String/Str

String

Rust has several String types, to go deep into the rabbit hole: All Rust string types explained.
Here we gonna stick to the simple std::String and std::str.

Lets Start by referencing good sources:

LSS(Long Story Short): In rust all strings are encode in UTF-8 we will gloss over the advantages and reasons, google docet.

The important thing to know is that the difference from ASCII where each symbol is represented by a byte, in UTF-8 a symbol can be represented by up to 4 bytes. UTF-8 encoding ref: wikipedia

    // lets take the following 3 examples:
    let hello = String::from("ciao"); // c(u0063) i(u0069) a(u0061) o(u006f)
    // 你(u4f60) 好(u597d) it seems that Chinese is not so complicated ^^.
    let hello = String::from("你好");     
    // न(u0928) म(u092e) स्(u0938 u094d) ते(u0924 u0947) you cannot count chars by eyes anymore.
    let hello = String::from("नमस्ते");
    // this is super critical.
    let hello = String::from("🐖💨💩");

String manipulation

Basic String manipulation

The official docs has some good example.

fn main(){
    // How to declare a string
    let mut string = String::new();
    println!("{}", string);
    let mut string = String::from("💩💩💩💩");
    println!("{}", string);

    // basic string manipulation
    let mut string = String::new();
    string.push('🐖');      // Push a utf8 character.
    println!("{}", string);
    string.push_str(", ");  // Push a string.
    println!("{}", string);
    string.push_str("नमस्ते");
    println!("{}", string);
    let ptr = string.as_ptr();  // Check address of the first character.
    println!("{:?}", ptr);
    string = string.replace("🐖", "💩"); // Will this allocate new memory? (next chapter)
    println!("{}", string);
    let ptr = string.as_ptr();
    println!("{:?}", ptr);
    let string2 = String::from("💩💩💩💩");
    string = string + &string2; // String concatenation. (next chapter)
    println!("{}", string);
}

different type of strings

Rust has several types of strings, here we gonna only to show the two basics ones:

  • std::strings is a string.
  • std::str is the string literal or a slice.

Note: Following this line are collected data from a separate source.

theorem later_execGroupRestart {s t : State} (who : Requester) (group : Nat) (h : Later s t) : OutLater s (execGroupRestart who group t) := by
  unfold execGroupRestart
  (repeat' (first
    | with_reducible (first | assumption | apply later_done | apply later_writeRequest)
    | exact out_refused
    | (with_reducible apply later_done)))

theorem later_execGroupDelete {s t : State} (who : Requester) (group : Nat) (h : Later s t) : OutLater s (execGroupDelete who group t) := by
  unfold execGroupDelete
  (repeat' (first
    | with_reducible (first | assumption | apply later_done | apply later_writeRequest)
    | exact out_refused
    | (with_reducible apply later_done)))

theorem later_execRestartGroup {s t : State} (who : Requester) (inst : Nat) (group : Nat) (h : Later s t) : OutLater s (execRestartGroup who inst group t) := by
  unfold execRestartGroup
  (repeat' (first
    | with_reducible (first | assumption | apply later_done | apply later_writeRequest)
    | exact out_refused
    | (with_reducible apply later_done)))

theorem later_execDeliveryThreadWrite {s t : State} (who : Requester) (core : Nat) (thread : Nat) (h : Later s t) : OutLater s (execDeliveryThreadWrite who core thread t) := by
  unfold execDeliveryThreadWrite
  (repeat' (first
    | with_reducible (first | assumption | apply later_done | apply later_writeRequest)
    | exact out_refused
    | (with_reducible apply later_done)))

theorem later_execClearTarget {s t : State} (who : Requester) (target : Nat) (h : Later s t) : OutLater s (execClearTarget who target t) := by
  unfold execClearTarget
  (repeat' (first
    | with_reducible (first | assumption | apply later_done | apply later_writeRequest)
    | exact out_refused
    | (with_reducible apply later_done)))

theorem later_execSourceMap {s t : State} (who : Requester) (data : Bytes) (h : Later s t) : OutLater s (execSourceMap who data t) := by
  unfold execSourceMap
  (repeat' (first
    | with_reducible (first | assumption | apply later_done | apply later_dictRequest)
    | exact out_refused
    | (with_reducible apply later_done)))

theorem later_execLogClear {s t : State} (who : Requester) (h : Later s t) : OutLater s (execLogClear who t) := by
  unfold execLogClear
  (repeat' (first
    | with_reducible (first | assumption | apply later_done | apply later_writeRequest)
    | exact out_refused
    | (with_reducible apply later_done)))

theorem later_execFirstOfKindClear {s t : State} (who : Requester) (h : Later s t) : OutLater s (execFirstOfKindClear who t) := by
  unfold execFirstOfKindClear
  (repeat' (first
    | with_reducible (first | assumption | apply later_done | apply later_writeRequest)
    | exact out_refused
    | (with_reducible apply later_done)))

theorem later_execExportPull {s t : State} (who : Requester) (h : Later s t) : OutLater s (execExportPull who t) := by
  unfold execExportPull
  (repeat' (first
    | with_reducible (first | assumption | apply later_done | apply later_dictRequest)
    | exact out_refused
    | (with_reducible apply later_done)))

theorem later_execAlarmAck {s t : State} (who : Requester) (alarm : Nat) (h : Later s t) : OutLater s (execAlarmAck who alarm t) := by
  unfold execAlarmAck
  (repeat' (first
    | with_reducible (first | assumption | apply later_done | apply later_writeRequest)
    | exact out_refused
    | (with_reducible apply later_done)))

theorem later_execAckAll {s t : State} (who : Requester) (h : Later s t) : OutLater s (execAckAll who t) := by
  unfold execAckAll
  (repeat' (first
    | with_reducible (first | assumption | apply later_done | apply later_writeRequest)
    | exact out_refused
    | (with_reducible apply later_done)))

theorem later_execAlarmDefine {s t : State} (who : Requester) (alarm : Nat) (sub : Nat) (value : Nat) (h : Later s t) : OutLater s (execAlarmDefine who alarm sub value t) := by
  unfold execAlarmDefine
  (repeat' (first
    | with_reducible (first | assumption | apply later_done | apply later_writeRequest)
    | exact out_refused
    | (with_reducible apply later_done)))

theorem later_execPeatOff {s t : State} (who : Requester) (h : Later s t) : OutLater s (execPeatOff who t) := by
  unfold execPeatOff
  (repeat' (first
    | with_reducible (first | assumption | apply later_done | apply later_writeRequest)
    | exact out_refused
    | (with_reducible apply later_done)))

theorem later_execPeatRing {s t : State} (who : Requester) (h : Later s t) : OutLater s (execPeatRing who t) := by
  unfold execPeatRing
  (repeat' (first
    | with_reducible (first | assumption | apply later_done | apply later_writeRequest)
    | exact out_refused
    | (with_reducible apply later_done)))

theorem later_execPeatOneShot {s t : State} (who : Requester) (h : Later s t) : OutLater s (execPeatOneShot who t) := by
  unfold execPeatOneShot
  (repeat' (first
    | with_reducible (first | assumption | apply later_done | apply later_writeRequest)
    | exact out_refused
    | (with_reducible apply later_done)))

theorem later_execTrigger {s t : State} (who : Requester) (h : Later s t) : OutLater s (execTrigger who t) := by
  unfold execTrigger
  (repeat' (first
    | with_reducible (first | assumption | apply later_done | apply later_writeRequest)
    | exact out_refused
    | (with_reducible apply later_done)))

theorem later_execPeatWindowWrite {s t : State} (who : Requester) (data : Bytes) (h : Later s t) : OutLater s (execPeatWindowWrite who data t) := by
  unfold execPeatWindowWrite
  (repeat' (first
    | with_reducible (first | assumption | apply later_done | apply later_dictRequest)
    | exact out_refused
    | (with_reducible apply later_done)))
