theorem later_execKeySetLimit {s t : State} (fn : Nat) (queue : Nat) (tag : Nat) (h : Later s t) : OutLater s (execKeySetLimit fn queue tag t) := by
  unfold execKeySetLimit
  (repeat' (first
    | with_reducible (first | assumption | apply later_onKey | apply later_complete | apply later_setSlot | apply later_slotSpent | apply later_keyEnd)
    | intro _
    | (extract_lets +onlyGivenNames u; (have hu : Later s u := ?_); (on_goal 1 => clear_value u); (on_goal 2 => (dsimp -zeta only [u]; clear u)))
    | (extract_lets +onlyGivenNames x; clear_value x)
    | split
    | exact out_refused
    | (with_reducible apply later_done)))

theorem later_vaultAnswer {s t : State} (w : VaultWrite) (ok : Bool) (h : Later s t) : Later s (State.vaultAnswer t w ok) := by
  unfold State.vaultAnswer
  (repeat' (first
    | with_reducible (first | assumption | apply later_emptySlot | apply later_withCipher | apply later_mediaError | apply later_keyWaitsSettle)
    | intro _
    | (extract_lets +onlyGivenNames u; (have hu : Later s u := ?_); (on_goal 1 => clear_value u); (on_goal 2 => (dsimp -zeta only [u]; clear u)))
    | (extract_lets +onlyGivenNames x; clear_value x)
    | split))

theorem later_execVaultWriteDone {s t : State} (ok : Bool) (h : Later s t) : OutLater s (execVaultWriteDone ok t) := by
  unfold execVaultWriteDone
  (repeat' (first
    | with_reducible (first | assumption | apply later_done | apply later_event | apply later_withCipher | apply later_vaultSend | apply later_vaultAnswer)
    | intro _
    | (extract_lets +onlyGivenNames u; (have hu : Later s u := ?_); (on_goal 1 => clear_value u); (on_goal 2 => (dsimp -zeta only [u]; clear u)))
    | (extract_lets +onlyGivenNames x; clear_value x)
    | split
    | exact out_refused
    | (with_reducible apply later_done)))

theorem later_execVaultRestore {s t : State} (h : Later s t) : OutLater s (execVaultRestore t) := by
  unfold execVaultRestore
  (repeat' (first
    | with_reducible (first | assumption | apply later_done | apply later_withCipher | apply later_event | apply later_dset | apply later_vaultPush | apply later_foldl)
    | intro _
    | (extract_lets +onlyGivenNames u; (have hu : Later s u := ?_); (on_goal 1 => clear_value u); (on_goal 2 => (dsimp -zeta only [u]; clear u)))
    | (extract_lets +onlyGivenNames x; clear_value x)
    | split
    | exact out_refused
    | (with_reducible apply later_done)))

theorem later_execKeyStoreDoubleBitError {s t : State} (slot : Nat) (h : Later s t) : OutLater s (execKeyStoreDoubleBitError slot t) := by
  unfold execKeyStoreDoubleBitError
  (repeat' (first
    | with_reducible (first | assumption | apply later_emptySlot | apply later_logCls | apply later_done | apply later_cipherEnd | apply later_foldl)
    | intro _
    | (extract_lets +onlyGivenNames u; (have hu : Later s u := ?_); (on_goal 1 => clear_value u); (on_goal 2 => (dsimp -zeta only [u]; clear u)))
    | (extract_lets +onlyGivenNames x; clear_value x)
    | exact out_refused
    | (with_reducible apply later_done)))

theorem later_engineTake {s t : State} (n : Nat) (e_ : Nat) (h : Later s t) : Later s (State.engineTake t n e_) := by
  unfold State.engineTake
  (repeat' (first
    | with_reducible (first | assumption | apply later_withCipher | apply later_event | apply later_lockedOut)
    | intro _
    | split))

theorem later_engineRelease {s t : State} (n : Nat) (e_ : Nat) (h : Later s t) : Later s (State.engineRelease t n e_) := by
  unfold State.engineRelease
  (repeat' (first
    | with_reducible (first | assumption | apply later_withCipher | apply later_event)
    | intro _
    | split))

theorem later_execEngineTake {s t : State} (fn : Nat) (engine : Nat) (h : Later s t) : OutLater s (execEngineTake fn engine t) := by
  unfold execEngineTake
  (repeat' (first
    | with_reducible (first | assumption | apply later_done | apply later_hostActivity | apply later_engineTake | apply later_unsupportedRequest)
    | split
    | exact out_refused
    | (with_reducible apply later_done)))

theorem later_execEngineRelease {s t : State} (fn : Nat) (engine : Nat) (h : Later s t) : OutLater s (execEngineRelease fn engine t) := by
  unfold execEngineRelease
  (repeat' (first
    | with_reducible (first | assumption | apply later_done | apply later_hostActivity | apply later_engineRelease | apply later_unsupportedRequest)
    | split
    | exact out_refused
    | (with_reducible apply later_done)))

theorem later_checkSubmit {s t : State} (c : Ctx) (op : Nat) (h : Later s t) : Later s (State.checkSubmit t c op) := by
  unfold State.checkSubmit
  (repeat' (first
    | with_reducible (first | assumption | apply later_complete | apply later_markStarted | apply later_withCipher | apply later_checkAssign | apply later_dmax)
    | intro _
    | (extract_lets +onlyGivenNames u; (have hu : Later s u := ?_); (on_goal 1 => clear_value u); (on_goal 2 => (dsimp -zeta only [u]; clear u)))
    | (extract_lets +onlyGivenNames x; clear_value x)
    | split))

theorem later_execCheckCompute {s t : State} (fn : Nat) (queue : Nat) (tag : Nat) (h : Later s t) : OutLater s (execCheckCompute fn queue tag t) := by
  unfold execCheckCompute
  (repeat' (first
    | with_reducible (first | assumption | apply later_onCommand | apply later_checkSubmit)
    | intro _
    | exact out_refused
    | (with_reducible apply later_done)))

theorem later_execCheckBlocks {s t : State} (fn : Nat) (queue : Nat) (tag : Nat) (h : Later s t) : OutLater s (execCheckBlocks fn queue tag t) := by
  unfold execCheckBlocks
  (repeat' (first
    | with_reducible (first | assumption | apply later_onCommand | apply later_checkSubmit)
    | intro _
    | exact out_refused
    | (with_reducible apply later_done)))

theorem later_execCheckVerifyBlocks {s t : State} (fn : Nat) (queue : Nat) (tag : Nat) (h : Later s t) : OutLater s (execCheckVerifyBlocks fn queue tag t) := by
  unfold execCheckVerifyBlocks
  (repeat' (first
    | with_reducible (first | assumption | apply later_onCommand | apply later_checkSubmit)
    | intro _
    | exact out_refused
    | (with_reducible apply later_done)))

theorem later_checkNext {s t : State} (last : Bool) (x_ : KJob) (st : Status) (r0 : Nat) (h : Later s t) : Later s (State.checkNext t last x_ st r0) := by
  unfold State.checkNext
  (repeat' (first
    | with_reducible (first | assumption | apply later_checkEnd | apply later_withKJob | apply later_checkAssign)
    | intro _
    | split))

theorem later_checkSlice {s t : State} (j : KJob) (c : Ctx) (payload : HostRead) (array : HostRead) (h : Later s t) : Later s (State.checkSlice t j c payload array) := by
  unfold State.checkSlice
  (repeat' (first
    | with_reducible (first | assumption | apply later_checkEnd | apply later_done | apply later_checkNext | apply later_scatterInto)
    | intro _
    | (extract_lets +onlyGivenNames u; (have hu : Later s u := ?_); (on_goal 1 => clear_value u); (on_goal 2 => (dsimp -zeta only [u]; clear u)))
    | (extract_lets +onlyGivenNames x; clear_value x)
    | split))

theorem later_execCheckSliceDone {s t : State} (unit : Nat) (payload : HostRead) (array : HostRead) (h : Later s t) : OutLater s (execCheckSliceDone unit payload array t) := by
  unfold execCheckSliceDone
  (repeat' (first
    | with_reducible (first | assumption | apply later_done | apply later_checkSlice | apply later_withCipher)
    | intro _
    | split
    | exact out_refused
    | (with_reducible apply later_done)))

/-! Machine/Tenants.lean -/

theorem later_onTenant {s t : State} (op : Nat) (tag : Nat) (k : Ctx → Nat → State → State) (k_k : ∀ v0 v1 u, Later s u → Later s (k v0 v1 u)) (h : Later s t) : OutLater s (onTenant op tag t k) := by
  unfold onTenant
  (repeat' (first
    | with_reducible (first | assumption | apply k_k | apply later_onCommand)
    | intro _
    | exact out_refused
    | (with_reducible apply later_done)))

theorem later_tenantEnd {s t : State} (tag : Nat) (n : Nat) (st : Status) (r1 : Nat) (h : Later s t) : Later s (State.tenantEnd t tag n st r1) := by
  unfold State.tenantEnd
  (repeat' (first
    | with_reducible (first | assumption | apply later_complete)))

theorem later_cleanDifference {s t : State} (a : Bytes) (b : Bytes) (h : Later s t) : Later s (State.cleanDifference t a b) := by
  unfold State.cleanDifference
  (repeat' (first
    | with_reducible (first | assumption | apply later_keysClear | apply later_metersClear | apply later_withDram | apply later_slicesClear | apply later_foldl)
    | exact fun _ => wf_writeN _ _
    | exact fun _ => wf_clear _ _
    | exact fun _ k => wf_writeN _ _ (wf_writeN _ _ k)
    | intro _
    | (extract_lets +onlyGivenNames u; (have hu : Later s u := ?_); (on_goal 1 => clear_value u); (on_goal 2 => (dsimp -zeta only [u]; clear u)))
    | (extract_lets +onlyGivenNames x; clear_value x)))

theorem later_putRecord {s t : State} (n : Nat) (r_ : Bytes) (h : Later s t) : Later s (State.putRecord t n r_) := by
  unfold State.putRecord
  (repeat' (first
    | with_reducible (first | assumption | apply later_cleanDifference | apply later_withInst | apply later_threadsMoved | apply later_dset | apply later_shadowsDrop)
    | intro _
    | (extract_lets +onlyGivenNames u; (have hu : Later s u := ?_); (on_goal 1 => clear_value u); (on_goal 2 => (dsimp -zeta only [u]; clear u)))
    | (extract_lets +onlyGivenNames x; clear_value x)
    | split))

An exaustive explanation of all strings type can be found here All Rust string types explained.

Aquascope at the moment cannot render string literal, so we need look directly to the addesses to determine if it is allocated in the stack or heap.
fn print_type_of<T>(_: &T) {
    println!("{}", std::any::type_name::<T>());
}
fn main() {
    // Rust has several string types:
    // string literal stored into the stack and they are of type &str
    let my_str: &str = "initial contents 🍄";
    print!("String literal has type: ");
    print_type_of(&my_str);
    // It can be converted in a String type
    print!("to_string will convert it to the type: ");
    let mut my_string = my_str.to_string();
    print_type_of(&my_string);

    my_string.push_str("aa");
    let string2 = String::from("123456");
    // it is also possible to get the pointer to the string container.
    println!("my_str_ptr =    {:?} stack", my_str.as_ptr());
    println!("my_string_ptr = {:?} heap", my_string.as_ptr());
    println!("String2_ptr =   {:?} heap", string2.as_ptr());

    // slices
    println!("");
    println!("##############################################");
    println!("slices std::str can point to both stack and heap");
    println!("my_str_slice_ptr =  {:?} stack", &my_str[1..my_str.len()].as_ptr());
    println!("String2_slice_ptr = {:?} heap", &string2[1..string2.len()].as_ptr());
}

Indexing into Strings

Rust do not allow you directly to index over a String. try to execute in order to get the compiler error:

fn main() {
    let hello = String::from("नमस्ते");
    let b = hello[0];
}

The reason is that a String in rust is more complex that a String in C which is just an array of char with a terminating ‘\0’. A String in Rust is implemented as a wrapper over Vec<>, to see the details click on the binoculars:

Furthermore since in Rust a String is encoded as UTF-8 not all characters are rapresented by a char, for example स् is rapresented by u0938 u094d. Rust took the choise to not allow direct indexing may lead to confusion.

As pattern that you will see by going deeper in Rust, the default behaviour of rust is very strict and safe, but it always allows you to do everything, it just requires an extra effort. A way to index an String is to use a slice:

fn main() {
    let hello = String::from("नमस्ते");
    let slice_hello = &hello[0..3];
    println!("{}", slice_hello);
    println!("{:?}", slice_hello.as_bytes());
    println!("{}", slice_hello.as_bytes()[0]);
}

The first logic question would be, why bother to slice it, why not allowing direct indexing? The answer is because during the slicing Rust perform for you a bondary check in such way that you would not slice a UTF-8 character in half. Try to execute the following code:

fn main() {
    let hello = String::from("नमस्ते");
    let slice_hello = &hello[0..2];
}

A more apropriate way to iterate over UTF-8 chars:

fn main() {
#![allow(unused)]
fn main() {
    for c in "[]Зд".chars() {
        println!("{c}");
    }
}